◆ Activity ◆
Both the line below containing "length_operand _ _ (encRm16_length _ m)" and the line containing "theorem EncodedLength.popR16 (r", along with every line between them, should be repeated exactly; no other line belongs in the answer.

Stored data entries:
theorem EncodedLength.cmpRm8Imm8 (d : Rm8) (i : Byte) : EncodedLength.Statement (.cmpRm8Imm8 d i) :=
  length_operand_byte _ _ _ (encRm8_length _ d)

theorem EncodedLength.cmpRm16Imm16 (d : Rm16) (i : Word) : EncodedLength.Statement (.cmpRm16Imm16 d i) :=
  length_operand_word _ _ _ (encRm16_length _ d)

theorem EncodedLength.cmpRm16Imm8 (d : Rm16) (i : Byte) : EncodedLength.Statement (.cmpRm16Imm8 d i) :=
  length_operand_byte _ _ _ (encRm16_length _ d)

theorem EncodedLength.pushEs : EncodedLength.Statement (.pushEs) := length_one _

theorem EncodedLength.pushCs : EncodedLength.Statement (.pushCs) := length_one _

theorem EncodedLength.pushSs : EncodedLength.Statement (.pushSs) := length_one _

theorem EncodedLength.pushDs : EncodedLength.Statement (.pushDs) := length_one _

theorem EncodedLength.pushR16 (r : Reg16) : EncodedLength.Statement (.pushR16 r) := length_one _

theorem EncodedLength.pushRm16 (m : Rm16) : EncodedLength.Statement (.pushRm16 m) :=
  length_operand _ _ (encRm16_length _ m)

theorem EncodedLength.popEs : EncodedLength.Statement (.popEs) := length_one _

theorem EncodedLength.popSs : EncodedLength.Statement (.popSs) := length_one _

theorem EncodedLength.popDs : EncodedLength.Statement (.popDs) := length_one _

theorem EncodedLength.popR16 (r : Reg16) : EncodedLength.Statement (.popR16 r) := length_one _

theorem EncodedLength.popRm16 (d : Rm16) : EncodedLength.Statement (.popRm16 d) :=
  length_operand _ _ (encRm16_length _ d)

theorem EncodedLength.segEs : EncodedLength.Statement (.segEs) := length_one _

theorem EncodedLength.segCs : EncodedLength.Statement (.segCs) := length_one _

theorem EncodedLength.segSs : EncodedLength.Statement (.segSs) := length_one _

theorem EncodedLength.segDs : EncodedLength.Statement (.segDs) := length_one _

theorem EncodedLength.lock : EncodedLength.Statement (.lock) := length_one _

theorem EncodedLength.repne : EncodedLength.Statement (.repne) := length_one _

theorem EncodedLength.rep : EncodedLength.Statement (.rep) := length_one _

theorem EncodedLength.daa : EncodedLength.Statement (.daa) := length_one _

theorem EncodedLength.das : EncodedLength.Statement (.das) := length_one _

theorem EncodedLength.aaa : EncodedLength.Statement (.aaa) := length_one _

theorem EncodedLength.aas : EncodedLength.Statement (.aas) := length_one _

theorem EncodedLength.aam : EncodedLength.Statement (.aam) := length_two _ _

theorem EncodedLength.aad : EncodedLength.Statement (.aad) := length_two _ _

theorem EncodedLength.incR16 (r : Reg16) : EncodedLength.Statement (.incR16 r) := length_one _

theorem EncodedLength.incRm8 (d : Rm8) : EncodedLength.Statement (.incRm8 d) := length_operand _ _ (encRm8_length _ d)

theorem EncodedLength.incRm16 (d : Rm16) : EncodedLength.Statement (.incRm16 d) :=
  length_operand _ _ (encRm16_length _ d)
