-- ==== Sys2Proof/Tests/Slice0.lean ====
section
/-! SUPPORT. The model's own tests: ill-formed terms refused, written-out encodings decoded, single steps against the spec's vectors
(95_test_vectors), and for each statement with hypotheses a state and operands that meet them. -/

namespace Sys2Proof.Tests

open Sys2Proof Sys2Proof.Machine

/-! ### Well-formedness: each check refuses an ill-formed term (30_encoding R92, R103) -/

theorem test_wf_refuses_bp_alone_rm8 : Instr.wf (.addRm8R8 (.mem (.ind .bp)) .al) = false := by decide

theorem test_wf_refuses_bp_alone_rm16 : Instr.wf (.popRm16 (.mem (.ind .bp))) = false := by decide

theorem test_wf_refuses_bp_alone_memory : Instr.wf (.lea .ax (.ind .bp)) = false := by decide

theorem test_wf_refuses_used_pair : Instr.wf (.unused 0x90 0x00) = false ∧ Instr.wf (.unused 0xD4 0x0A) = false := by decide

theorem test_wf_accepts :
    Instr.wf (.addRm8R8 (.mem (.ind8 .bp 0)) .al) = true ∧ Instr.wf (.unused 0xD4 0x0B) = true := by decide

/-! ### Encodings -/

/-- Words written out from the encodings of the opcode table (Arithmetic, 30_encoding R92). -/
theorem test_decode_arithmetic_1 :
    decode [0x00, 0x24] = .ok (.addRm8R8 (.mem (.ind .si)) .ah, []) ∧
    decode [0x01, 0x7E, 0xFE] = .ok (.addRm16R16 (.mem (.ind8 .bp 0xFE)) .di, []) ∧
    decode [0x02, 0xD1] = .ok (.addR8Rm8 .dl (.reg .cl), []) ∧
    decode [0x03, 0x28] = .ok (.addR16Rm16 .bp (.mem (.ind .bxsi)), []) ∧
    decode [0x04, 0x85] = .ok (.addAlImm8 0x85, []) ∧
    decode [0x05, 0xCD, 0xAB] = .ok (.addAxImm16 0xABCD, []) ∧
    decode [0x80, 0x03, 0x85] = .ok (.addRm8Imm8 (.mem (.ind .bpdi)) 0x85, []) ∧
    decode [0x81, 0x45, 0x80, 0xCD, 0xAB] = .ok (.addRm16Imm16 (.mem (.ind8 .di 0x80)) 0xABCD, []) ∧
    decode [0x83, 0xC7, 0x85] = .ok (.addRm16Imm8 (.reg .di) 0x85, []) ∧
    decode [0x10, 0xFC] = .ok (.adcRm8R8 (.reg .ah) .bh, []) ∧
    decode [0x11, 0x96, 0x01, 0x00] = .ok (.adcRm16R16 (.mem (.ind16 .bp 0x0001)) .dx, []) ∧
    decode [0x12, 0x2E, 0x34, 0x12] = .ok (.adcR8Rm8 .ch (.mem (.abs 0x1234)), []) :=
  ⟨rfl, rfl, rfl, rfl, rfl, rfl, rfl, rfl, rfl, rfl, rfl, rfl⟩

◆ Exercise answer ◆
  length_operand _ _ (encRm16_length _ m)

theorem EncodedLength.popEs : EncodedLength.Statement (.popEs) := length_one _

theorem EncodedLength.popSs : EncodedLength.Statement (.popSs) := length_one _

theorem EncodedLength.popDs : EncodedLength.Statement (.popDs) := length_one _

theorem EncodedLength.popR16 (r : Reg16) : EncodedLength.Statement (.popR16 r) := length_one _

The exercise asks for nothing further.